Frank's Rust String Class


#1

Hello fellow Rust-users,
as I felt the built-in String types are a royal pain in the backside, I created my own String class. It surely does not make sense to convert from UTF8 to UTF32 back and forth. After all this language is supposed to be efficient, if I am not mistaken.

Please feel free to download from

http://frankgerlach.d-n-s.name/RustStringClass.txt

Also feel free to modify and use in any way you want to. Needless to say it is free of charge and no patents have been filed (if such an insane thing would be possible).

Frank Gerlach
Tailfingen
Germany


#2

… but why would you want to use UTF-32, anyway?


#3

Well, it seems to be the canonic character representation.

What would you suggest instead ?


#4

Also, could I parametrize the character type (like C++ template classes ?)


#5

char isn’t a character; it’s a mis-named code point. Using UTF-32 doesn’t gain you anything; it’s still a variable-width encoding of text, so you still can’t do O(1) indexing.

It just makes almost every string take more memory and tricks people into thinking they don’t have to worry about composite characters.

Yes, although I’m still not sure what the point would be. UTF-8 is about the only sane encoding for text, outside of specialised domains.


#6

The Rust String will be more efficient than yours for a lot of use cases too, especially when you input or output UTF-8.

Very brief notes on the code:

  • Vec::truncate doesn’t release any memory, use shrink_to_fit if you want that.
  • It’s very uncommon to have an API in another language than english, but I like it, it’s funny, and I’m pro using your natural language when you want, so I don’t see the problem if you want it.
  • Use rust’s #[test] feature to easily add tests! Cargo will help to easily run it too.

#7

I am in the process of building an http server. ASCII would suffice here.

And the built-in String stuff is really bad when trying to write a CLEAN lexer.

Maybe “I am holding it wrong”, but Rust surely needs a String class on par with Java or STL.


#8

Thanks for this feedback, I will change the code accordingly.


#9

I thought HTTP used latin-1 or something, not ASCII. In either case, this means your string is going to use four times more memory than is necessary.

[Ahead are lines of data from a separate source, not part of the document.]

-- ==== Sys2Proof/Machine/Access.lean ====
section
/-!
DEFINITION. Reading and writing the parts of State by their numbers, and the registers of R10 and R11 through the one
operation of each file. A number that names nothing reads as the default record and is not written.
-/

namespace Sys2Proof.Machine

def groupAt (s : State) (g : Nat) : Group := nth {} s.groups g
def modGroup (s : State) (g : Nat) (f : Group → Group) : State := { s with groups := upd s.groups g f }
def wgAt (s : State) (w : Nat) : Workgroup := nth {} s.wgs w
def modWg (s : State) (w : Nat) (f : Workgroup → Workgroup) : State := { s with wgs := upd s.wgs w f }
def gangAt (s : State) (k : Nat) : Gang := nth {} s.gangs k
def modGang (s : State) (k : Nat) (f : Gang → Gang) : State := { s with gangs := upd s.gangs k f }
def gridAt (s : State) (k : Nat) : Grid := nth {} s.grids k
def modGrid (s : State) (k : Nat) (f : Grid → Grid) : State := { s with grids := upd s.grids k f }
def partAt (s : State) (p : Nat) : Partition := nth {} s.parts p
def modPart (s : State) (p : Nat) (f : Partition → Partition) : State := { s with parts := upd s.parts p f }
def clusterAt (s : State) (c : Nat) : Cluster := nth {} s.clusters c
def modCluster (s : State) (c : Nat) (f : Cluster → Cluster) : State := { s with clusters := upd s.clusters c f }

/-- The configuration of a partition; the empty record where none is applied. -/
def cfgOf (s : State) (p : Nat) : PartCfg := (partAt s p).cfg.getD {}

/-- Physical cluster that serves a logical cluster of a partition (R294, R295). -/
def physCluster (s : State) (p k : Nat) : Nat := nth 255 (cfgOf s p).clmap k

/-- Key of a logical core in State.cores: physical cluster × 8 + logical core within it. -/
def coreKey (s : State) (p core : Nat) : Nat := physCluster s p (core / 8) * 8 + core % 8
def coreAt (s : State) (p core : Nat) : Core := nth {} s.cores (coreKey s p core)
def modCore (s : State) (p core : Nat) (f : Core → Core) : State :=
  { s with cores := upd s.cores (coreKey s p core) f }

def quadAt (gr : Group) (k : Nat) : Quad := nth {} gr.quads k
def modQuad (gr : Group) (k : Nat) (f : Quad → Quad) : Group := { gr with quads := upd gr.quads k f }
/-- Lane %lane = l of a group. -/
def laneAt (gr : Group) (l : Nat) : Lane := nth {} (quadAt gr (l / 4)).lanes (l % 4)
def modLane (gr : Group) (l : Nat) (f : Lane → Lane) : Group :=
  modQuad gr (l / 4) fun q => { q with lanes := upd q.lanes (l % 4) f }
def splitAt (gr : Group) (e : Nat) : Split := nth {} gr.splits e
def modSplit (gr : Group) (e : Nat) (f : Split → Split) : Group := { gr with splits := upd gr.splits e f }

/-- A lane that exists and is neither dead nor exited. -/
def laneLive (gr : Group) (l : Nat) : Bool :=
  decide (l < 4 * gr.quads.length) && !(laneAt gr l).dead && !(laneAt gr l).exited

/-- A live lane that is not a helper lane. -/
def laneReal (gr : Group) (l : Nat) : Bool := laneLive gr l && !(laneAt gr l).helper

/-- The live lanes of a group. -/
def liveLanes (gr : Group) : List Nat := (List.range (4 * gr.quads.length)).filter (laneLive gr)

/-- The lanes of a quad of a group, as a mask. -/
def quadLanes (k : Nat) : LaneMask := (15 : LaneMask) <<< (4 * k)
/-- The lanes of a set of quads. -/
def lanesOfQuads (m : QuadMask) : LaneMask := (bitsOf m).foldl (fun acc k => acc ||| quadLanes k) 0
/-- The quads that hold a lane of a mask. -/
def quadsOfLanes (m : LaneMask) : QuadMask :=
  maskOf 16 ((List.range 16).filter fun k => (m &&& quadLanes k) != 0)

/-- %tid of a lane (Table 2.5, R122): 4 × %quad + %qlane, plus 256 once demoted. -/
def tidOf (gr : Group) (l : Nat) : Nat :=
  4 * (quadAt gr (l / 4)).q + l % 4 + (if (laneAt gr l).demoted then 256 else 0)

/-! Registers. -/

/-- v[r] of a lane. -/
def vGet (gr : Group) (l r : Nat) : Word := cellGet 0 r (laneAt gr l).v
/-- The pair v[r:2] of a lane. -/
def vPair (gr : Group) (l r : Nat) : DWord := pairVal (vGet gr l r) (vGet gr l (r + 1))
/-- Writes v[r] of a lane: the word is then neither poisoned nor errored, and the group's written bit is set (R329, R331). -/
def vSet (gr : Group) (l r : Nat) (x : Word) : Group :=
  let gr := modLane gr l fun ln =>
    { ln with v := cellPut 0 r x ln.v, poison := setDel r ln.poison, errV := setDel r ln.errV }
  { gr with writtenV := setAdd r gr.writtenV }
/-- Writes a run of registers from r. -/
def vSetRun (gr : Group) (l r : Nat) : List Word → Group
  | [] => gr
  | x :: xs => vSetRun (vSet gr l r x) l (r + 1) xs
/-- Writes the pair v[r:2]. -/
def vSetPair (gr : Group) (l r : Nat) (x : DWord) : Group := vSetRun gr l r [loWord x, hiWord x]

/-- p[r] of a lane: p0 reads 1 (R11). -/
def pGet (gr : Group) (l r : Nat) : Bool := r == 0 || (laneAt gr l).p.getLsbD r
/-- Writes p[r] of a lane; a write to p0 is discarded (R11). -/
def pSet (gr : Group) (l r : Nat) (x : Bool) : Group :=
  if r == 0 || 16 ≤ r then gr else
    let gr := modLane gr l fun ln =>
      { ln with p := if x then ln.p ||| BitVec.twoPow 16 r else ln.p &&& ~~~(BitVec.twoPow 16 r), errP := setDel r ln.errP }
    { gr with writtenP := setAdd r gr.writtenP }

/-- s[r] of a quad. -/
def sGet (gr : Group) (k r : Nat) : Word := cellGet 0 r (quadAt gr k).s
/-- The pair s[r:2] of a quad. -/
def sPair (gr : Group) (k r : Nat) : DWord := pairVal (sGet gr k r) (sGet gr k (r + 1))
/-- Writes s[r] of a quad. -/
def sSet (gr : Group) (k r : Nat) (x : Word) : Group :=
  let gr := modQuad gr k fun q =>
    { q with s := cellPut 0 r x q.s, poison := setDel r q.poison, errS := setDel r q.errS }
  { gr with writtenS := setAdd r gr.writtenS }
/-- Writes the pair s[r:2] of a quad. -/
def sSetPair (gr : Group) (k r : Nat) (x : DWord) : Group := sSet (sSet gr k r (loWord x)) k (r + 1) (hiWord x)

/-- The mode word of a quad. -/
def modeOf (gr : Group) (k : Nat) : Word := (quadAt gr k).mode
def setMode (gr : Group) (k : Nat) (m : Word) : Group := modQuad gr k fun q => { q with mode := m }

/-- guard(L) of R22. -/
def guardOn (gr : Group) (l : Nat) : Bool :=
  let m := modeOf gr (l / 4)
  pGet gr l (Table.guardOf m) != Table.gnegOf m

/-- Sets flag bits of a lane (R49). -/
def orFlags (gr : Group) (l : Nat) (f : Word) : Group :=
  modLane gr l fun ln => { ln with fflags := ln.fflags ||| f }

/-! Where a group runs. -/

/-- The workgroup, gang and grid of a group. -/
def wgOf (s : State) (g : Nat) : Workgroup := wgAt s (groupAt s g).wg
def gangOf (s : State) (g : Nat) : Gang := gangAt s (wgOf s g).gang
def gridOf (s : State) (g : Nat) : Grid := gridAt s (wgOf s g).grid
/-- %gangsz × P: the pool addresses of a gang lie below it (R136). -/
def poolEnd (s : State) (g : Nat) : Nat := (gangOf s g).size * (gangOf s g).p
/-- Logical cluster of a group. -/
def clusterOf (s : State) (g : Nat) : Nat := (groupAt s g).core / 8

/-- Supervisor mode (R33): a handler split, or a group that runs in supervisor mode. -/
def isSuper (s : State) (g e : Nat) : Bool := (groupAt s g).super || e == 8

/-- The lanes of active(S), ascending (R22). -/
def activeLanes (s : State) (g e : Nat) : List Nat := bitsOf (splitAt (groupAt s g) e).act

/-- A fresh serial number. -/
def fresh (s : State) : Nat × State := (s.nextId, { s with nextId := s.nextId + 1 })

/-- A prefetch awaits no register. -/
def isPrefetch (f : Fetched) : Bool := match f with | .prefetch _ | .watch _ => true | _ => false
/-- A WAITA's read of a word of another device. -/
def isWatch (f : Fetched) : Bool := match f with | .watch _ => true | _ => false

/-- The registers that outstanding requests of a group keep pending (R19); SNAP's is not (R374). -/
def isPending (gr : Group) (file : Table.RFile) (base count : Nat) : Bool :=
  (gr.reqs.any fun r => r.regs != 0 && r.file == file && decide (r.base < base + count) && decide (base < r.base + r.regs)
      && !(file == .prd && r.base == 0)) ||
  (gr.splits.any fun sp => sp.valid &&
    match sp.park, file with
    | some (.rgrow p _), .prd | some (.apt p _), .prd => p != 0 && decide (p < base + count) && decide (base ≤ p)
    | some (.walk ws), _ => ws.any fun w => match w.dest with
      | some (f, b, n) => f == file && decide (b < base + count) && decide (base < b + n)
      | none => false
    | _, _ => false)

/-- An outstanding result of a lane of a split (R18). -/
def splitAwaits (gr : Group) (e : Nat) : Bool :=
  let m := lanesOfQuads (splitAt gr e).qmask
  gr.reqs.any fun r => (r.lanes &&& m) != 0 && !isPrefetch r.what

/-- Whether the splits of a logical core stand still: its partition is frozen (R302), its cluster pre-empted (R259), or the
core scanned (R334). A split that still holds a jet goes on to the end of its run. -/
def coreHalted (s : State) (p core : Nat) : Bool :=
  (partAt s p).frozen || (partAt s p).preempted.contains (core / 8) || (coreAt s p core).scanning

/-- Whether the clock of a core is gated: the rail that its cluster is connected to has tripped (R358). -/
def clockGated (s : State) (p core : Nat) : Bool :=
  (nth {} s.rails ((clusterAt s (physCluster s p (core / 8))).rail - 1)).tripped

/-- A group has read the departed stores of its cluster that meet a condition: its releases from now on order them (R152). -/
def noteSeen (s : State) (g : Nat) (which : Write → Bool) : State :=
  let gr := groupAt s g
  { s with flight := s.flight.map fun w =>
      if !w.applied && w.piece.isNone && w.part == gr.part && w.core / 8 == gr.core / 8 && which w then { w with seenBy := setAdd g w.seenBy }
      else w }

/-- A group acquires: it has seen every departed store of its cluster, and every MMA queued for its workgroup (R208). -/
def noteAcquire (s : State) (g : Nat) : State :=
  let w := (groupAt s g).wg
  let s := noteSeen s g fun _ => true
  if s.cores.all (·.mmas.isEmpty) then s
  else { s with cores := s.cores.map fun c =>
    { c with mmas := c.mmas.map fun m => if m.wg == w then { m with seenBy := setAdd g m.seenBy } else m } }

/-- Whether no store that a group has made or seen is departed and not yet performed (R152). -/
def clusterPerformed (s : State) (g : Nat) : Bool :=
  !(s.flight.any fun w => !w.applied && ((w.group == g && w.piece.isNone) || w.seenBy.contains g))

/-- The slack of a class for a group's packets, issued now (R269). -/
def slackOf (s : State) (g cls : Nat) : Slack :=
  let c := nth {} (wgOf s g).slack cls
  { s := c.s, t0 := s.now, report := c.report }

/-- remaining(t) of R268. -/
def remaining (k : Slack) (now : Nat) : Nat := k.s - (now - k.t0) / 4

/-- Whether one waiting packet goes before another at an arbitration point, whatever their sources (R268). -/
def sooner (now : Nat) (a b : Slack) : Bool :=
  let ra := remaining a now
  let rb := remaining b now
  if ra == 0 && rb == 0 then a.t0 < b.t0 else ra < rb || (ra == rb && a.t0 < b.t0)

end Sys2Proof.Machine
end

How so? I’ve found that Rust’s string type really only lacks a few niceties, notably popping a grapheme from the front. That was why I wrote the strcursor crate.

Again, what is it missing? Just don’t say “getting char at an index” because that’s almost never a meaningful or reasonable thing to do.

And Java’s a bad example: last I checked, it used UTF-16, and its char isn’t even a complete code point! I don’t know if it checks for unpaired surrogates…


#10

Yeah, maybe it is just a matter of “Java habit” and “C++ habit”…


#11

Rust’s String type is by far the most conveniently correct string abstraction I’ve ever used.


#12

Well in the real world (automotive industry) we do funny things with strings. For example the FIN and the VIN, which identifies your car.

In some cases it is useful to access this string in a random-access manner.

E.g. I only want the product line “222”, then I might not be interested to read the first three characters, because I already know the entire data set belongs to my company…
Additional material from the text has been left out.